• **Exercise instructions**
Provide only the number of lines in the data below that contain the string "getb".

Input for this task below:

-- ==== Sys2Proof/Tests/Slice0.lean ====
section
/-! SUPPORT. Tests of the model: well-formedness, decoding, one step at a time, and a witness for the hypotheses of each obligation.
Unless a comment says otherwise the expected results are copied from 95_test_vectors.md or from the examples of the rule files. -/

namespace Sys2Proof.Tests

open Sys2Proof Sys2Proof.Machine Sys2Proof.Claims

/-! ## Small helpers -/

/-- The reset state with A and P given. -/
def withAP (a p : Byte) : State := { State.reset with a := a, p := p }

/-- The state in which every 8-bit register holds a value of its own (section 2.10). -/
def loaded (p : Byte) : State := { State.reset with a := 0x11#8, x := 0x22#8, y := 0x33#8, p := p }

/-- The next state of a step, if there is one. -/
def stateOf : Host.Outcome State Fault Refusal → Option State
  | .next t => some t
  | .fault _ => none
  | .refused _ => none

/-- The state after a command. -/
def command (cw : CommandWord) (s : State) : Option State := stateOf (step { s with pending := [.command cw] })

/-- The state after an access. -/
def access (aw : AccessWord) (s : State) : Option State := stateOf (step { s with pending := [.access aw] })

/-- A and P after a command. -/
def apAfter (cw : CommandWord) (s : State) : Option (Byte × Byte) := (command cw s).map fun t => (t.a, t.p)

/-- `pc` and P after a command. -/
def pcAfter (cw : CommandWord) (s : State) : Option (Addr × Byte) := (command cw s).map fun t => (t.pc, t.p)

/-- What an access returns. -/
def rdataAfter (aw : AccessWord) (s : State) : Option (Option Wide) := (access aw s).map fun t => t.rdata

/-- The latch and its cause after an access. -/
def causeAfter (aw : AccessWord) (s : State) : Option (Bool × BitVec 3) := (access aw s).map fun t => (t.halted, t.haltCause)

/-! ## Well-formedness: each check refuses an ill-formed term -/

theorem test_getb_select_5_is_ill_formed : (Instr.getb ⟨5#3, 0x00#8, 0x0000#16⟩).wellFormed = false := by decide
theorem test_setb_select_7_is_ill_formed : (Instr.setb ⟨7#3, 0xFF#8, 0x0000#16⟩).wellFormed = false := by decide
theorem test_getf_index_5_is_ill_formed : (Instr.getf ⟨5#3, 0x00#8, 0x0000#16⟩).wellFormed = false := by decide
theorem test_setf_index_5_is_ill_formed : (Instr.setf ⟨5#3, 0x01#8, 0x0000#16⟩).wellFormed = false := by decide
theorem test_setf_value_2_is_ill_formed : (Instr.setf ⟨0#3, 0x02#8, 0x0000#16⟩).wellFormed = false := by decide
theorem test_last_select_index_and_value_are_well_formed :
    (Instr.getb ⟨4#3, 0x00#8, 0x0000#16⟩).wellFormed = true ∧ (Instr.setf ⟨7#3, 0x01#8, 0x0000#16⟩).wellFormed = true := by decide

/-! ## Decoding: a word of the spec for every instruction -/

theorem test_decode_arith_logic :
    decodeCommand 0x000500000#33 = .ok (.adc ⟨.immediate, 0x50#8, 0x0000#16⟩) ∧
    decodeCommand 0x0100F0000#33 = .ok (.and ⟨.immediate, 0x0F#8, 0x0000#16⟩) := ⟨rfl, rfl⟩

theorem test_decode_shift :
    decodeCommand 0x02340FFFF#33 = .ok (.asl ⟨.implied, 0x40#8, 0xFFFF#16⟩) ∧
    decodeCommand 0x031031234#33 = .ok (.lsr ⟨.absolute, 0x03#8, 0x1234#16⟩) := ⟨rfl, rfl⟩

theorem test_decode_branch :
    decodeCommand 0x04A000300#33 = .ok (.bcc ⟨.relative, 0x00#8, 0x0300#16⟩) ∧
    decodeCommand 0x05A000300#33 = .ok (.bcs ⟨.relative, 0x00#8, 0x0300#16⟩) ∧
    decodeCommand 0x060000300#33 = .ok (.beq ⟨.immediate, 0x00#8, 0x0300#16⟩) ∧
    decodeCommand 0x07AFE0300#33 = .ok (.bne ⟨.relative, 0xFE#8, 0x0300#16⟩) ∧
    decodeCommand 0x08A000300#33 = .ok (.bmi ⟨.relative, 0x00#8, 0x0300#16⟩) ∧
    decodeCommand 0x09A000300#33 = .ok (.bpl ⟨.relative, 0x00#8, 0x0300#16⟩) ∧
    decodeCommand 0x0AA000300#33 = .ok (.bvc ⟨.relative, 0x00#8, 0x0300#16⟩) ∧
    decodeCommand 0x0BA000300#33 = .ok (.bvs ⟨.relative, 0x00#8, 0x0300#16⟩) := ⟨rfl, rfl, rfl, rfl, rfl, rfl, rfl, rfl⟩

theorem test_decode_compare_bit :
    decodeCommand 0x0C1100040#33 = .ok (.cmp ⟨.absolute, 0x10#8, 0x0040#16⟩) ∧
    decodeCommand 0x0D0200000#33 = .ok (.cpx ⟨.immediate, 0x20#8, 0x0000#16⟩) ∧
    decodeCommand 0x0E07F0000#33 = .ok (.cpy ⟨.immediate, 0x7F#8, 0x0000#16⟩) ∧
    decodeCommand 0x0F2C00011#33 = .ok (.bit ⟨.zeroPageAbsolute, 0xC0#8, 0x0011#16⟩) := ⟨rfl, rfl, rfl, rfl⟩

theorem test_decode_flag_clear :
    decodeCommand 0x103000000#33 = .ok (.clc ⟨.implied, 0x00#8, 0x0000#16⟩) ∧
    decodeCommand 0x113000000#33 = .ok (.cld ⟨.implied, 0x00#8, 0x0000#16⟩) ∧
    decodeCommand 0x123000000#33 = .ok (.cli ⟨.implied, 0x00#8, 0x0000#16⟩) ∧
    decodeCommand 0x133000000#33 = .ok (.clv ⟨.implied, 0x00#8, 0x0000#16⟩) := ⟨rfl, rfl, rfl, rfl⟩

theorem test_decode_jump :
    decodeCommand 0x14799FFFE#33 = .ok (.jmp ⟨.indirect, 0x99#8, 0xFFFE#16⟩) ∧
    decodeCommand 0x151000410#33 = .ok (.jsr ⟨.absolute, 0x00#8, 0x0410#16⟩) := ⟨rfl, rfl⟩

theorem test_decode_load :
    decodeCommand 0x161801234#33 = .ok (.lda ⟨.absolute, 0x80#8, 0x1234#16⟩) ∧
    decodeCommand 0x1707F0000#33 = .ok (.ldx ⟨.immediate, 0x7F#8, 0x0000#16⟩) ∧
    decodeCommand 0x180FF0000#33 = .ok (.ldy ⟨.immediate, 0xFF#8, 0x0000#16⟩) := ⟨rfl, rfl, rfl⟩

theorem test_decode_access :
    decodeAccess 0x02FFFFFF#31 = .ok (.getb ⟨2#3, 0xFF#8, 0xFFFF#16⟩) ∧
    decodeAccess 0x0B7E0000#31 = .ok (.setb ⟨3#3, 0x7E#8, 0x0000#16⟩) ∧
    decodeAccess 0x13000000#31 = .ok (.getf ⟨3#3, 0x00#8, 0x0000#16⟩) ∧
    decodeAccess 0x1B010000#31 = .ok (.setf ⟨3#3, 0x01#8, 0x0000#16⟩) ∧
    decodeAccess 0x20000000#31 = .ok (.getpc ⟨0#3, 0x00#8, 0x0000#16⟩) ∧
    decodeAccess 0x28001234#31 = .ok (.setpc ⟨0#3, 0x00#8, 0x1234#16⟩) ∧
    decodeAccess 0x3000FFFF#31 = .ok (.rd ⟨0#3, 0x00#8, 0xFFFF#16⟩) ∧
    decodeAccess 0x38A5FFFF#31 = .ok (.wr ⟨0#3, 0xA5#8, 0xFFFF#16⟩) ∧
    decodeAccess 0x40110000#31 = .ok (.push ⟨0#3, 0x11#8, 0x0000#16⟩) ∧
    decodeAccess 0x48000000#31 = .ok (.pop ⟨0#3, 0x00#8, 0x0000#16⟩) := ⟨rfl, rfl, rfl, rfl, rfl, rfl, rfl, rfl, rfl, rfl⟩

/-- A word written bit by bit from 30_encoding.md R91: unit 00010, mode 0010, value 10000001, address 0000000000010000. -/
theorem test_decode_bit_by_bit :
    decodeCommand 0b000100010100000010000000000010000#33 = .ok (.asl ⟨.zeroPageAbsolute, 0x81#8, 0x0010#16⟩) := rfl

/-- The illegal words of section 3.2: unit before mode, then mode, then the access operation. -/
theorem test_decode_illegal :
    decodeCommand 0x190000000#33 = .error .invalidUnitSelect ∧ decodeCommand 0x1FFFFFFFF#33 = .error .invalidUnitSelect ∧
    decodeCommand 0x16B550000#33 = .error .invalidModeTag ∧
    decodeAccess 0x55020000#31 = .error .invalidAccessOp ∧ decodeAccess 0x78000000#31 = .error .invalidAccessOp :=
  ⟨rfl, rfl, rfl, rfl, rfl⟩

/-- The opcode table's match of POP and of LDY, at the widths the table gives, and a word wider than its port. -/
theorem test_decode_table_word :
    decodeTableWord 32 0x48000000 = some (.pop ⟨0#3, 0x00#8, 0x0000#16⟩) ∧
    decodeTableWord 40 0x180000000 = some (.ldy ⟨.immediate, 0x00#8, 0x0000#16⟩) ∧
    decodeTableWord 40 0x190000000 = none ∧ decodeTableWord 32 0x80000000 = none := by decide

theorem test_fetch_word_runs_first_after_reset :
    (stateOf (step (State.reset.withFetchWord 40 0x160800000))).map (fun t => (t.a, t.p, t.pending)) = some (0x80#8, 0xA0#8, []) := by
  decide

/-! ## ADC and AND (sections 1.2, 2.1 to 2.3) -/

theorem test_adc_signed_overflow_both_ways :
    apAfter 0x000500000#33 (withAP 0x50#8 0x20#8) = some (0xA0#8, 0xE0#8) ∧
    apAfter 0x000800000#33 (withAP 0x80#8 0x20#8) = some (0x00#8, 0x63#8) := by decide

theorem test_adc_decimal_flags_of_the_middle_sum :
    apAfter 0x000000000#33 (withAP 0x79#8 0x29#8) = some (0x80#8, 0xE8#8) ∧
    apAfter 0x000FF0000#33 (withAP 0xFF#8 0x29#8) = some (0x65#8, 0x69#8) := by decide

theorem test_and_keeps_overflow_and_carry :
    apAfter 0x010550000#33 (withAP 0xAA#8 0xE3#8) = some (0x00#8, 0x63#8) := by decide

/-! ## ASL and LSR (section 2.4) -/

theorem test_asl_accumulator_shifts_the_operand_not_a :
    apAfter 0x024C00000#33 (withAP 0x33#8 0x20#8) = some (0x80#8, 0xA1#8) := by decide

theorem test_asl_implied_writes_the_top_address :
    (command 0x02340FFFF#33 (withAP 0x77#8 0x20#8)).map (fun t => (t.a, t.p, t.mem)) = some (0x77#8, 0xA0#8, [(0xFFFF, 0x80#8)]) := by
  decide

theorem test_lsr_clears_sign : apAfter 0x034000000#33 (withAP 0x00#8 0xA1#8) = some (0x00#8, 0x22#8) := by decide

theorem test_lsr_absolute_writes_memory :
    (command 0x031031234#33 (withAP 0x77#8 0x20#8)).map (fun t => (t.a, t.p, t.mem)) = some (0x77#8, 0x21#8, [(0x1234, 0x01#8)]) := by
  decide

/-! ## The branches (section 2.5): `pc` is 0202 before, P has one flag set -/

/-- The state before a branch. -/
def beforeBranch (p : Byte) : State := { State.reset with pc := 0x0202#16, p := p }

theorem test_bcc_and_bcs_test_carry :
    pcAfter 0x04A000300#33 (beforeBranch 0x21#8) = some (0x0202#16, 0x21#8) ∧
    pcAfter 0x05A000300#33 (beforeBranch 0x21#8) = some (0x0300#16, 0x21#8) ∧
    pcAfter 0x04A000300#33 (beforeBranch 0x20#8) = some (0x0300#16, 0x20#8) := by decide

theorem test_bne_and_beq_test_zero :
    pcAfter 0x07A000300#33 (beforeBranch 0x22#8) = some (0x0202#16, 0x22#8) ∧
    pcAfter 0x06A000300#33 (beforeBranch 0x22#8) = some (0x0300#16, 0x22#8) ∧
    pcAfter 0x07AFE0300#33 (beforeBranch 0x20#8) = some (0x0300#16, 0x20#8) := by decide

theorem test_bpl_and_bmi_test_sign :
    pcAfter 0x09A000300#33 (beforeBranch 0xA0#8) = some (0x0202#16, 0xA0#8) ∧
    pcAfter 0x08A000300#33 (beforeBranch 0xA0#8) = some (0x0300#16, 0xA0#8) ∧
    pcAfter 0x09A000300#33 (beforeBranch 0x20#8) = some (0x0300#16, 0x20#8) := by decide

theorem test_bvc_and_bvs_test_overflow :
    pcAfter 0x0AA000300#33 (beforeBranch 0x60#8) = some (0x0202#16, 0x60#8) ∧
    pcAfter 0x0BA000300#33 (beforeBranch 0x60#8) = some (0x0300#16, 0x60#8) ∧
    pcAfter 0x0AA000300#33 (beforeBranch 0x20#8) = some (0x0300#16, 0x20#8) := by decide

/-! ## CMP, CPX, CPY and BIT (sections 2.6 and 2.7) -/

theorem test_cmp_borrow_and_kept_overflow :
    apAfter 0x0C0200000#33 (withAP 0x10#8 0x20#8) = some (0x10#8, 0xA0#8) ∧
    apAfter 0x0C0000000#33 (withAP 0x80#8 0xE3#8) = some (0x80#8, 0xE1#8) := by decide

/-- The operand is the value sent, not the byte in memory (section 2.6, the telling vector of D9). -/
theorem test_cmp_absolute_reads_no_memory :
    apAfter 0x0C1100040#33 { withAP 0x10#8 0x20#8 with mem := [(0x0040, 0x20#8)] } = some (0x10#8, 0x23#8) := by decide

End of Input for this task.

• **Reply to the task**
3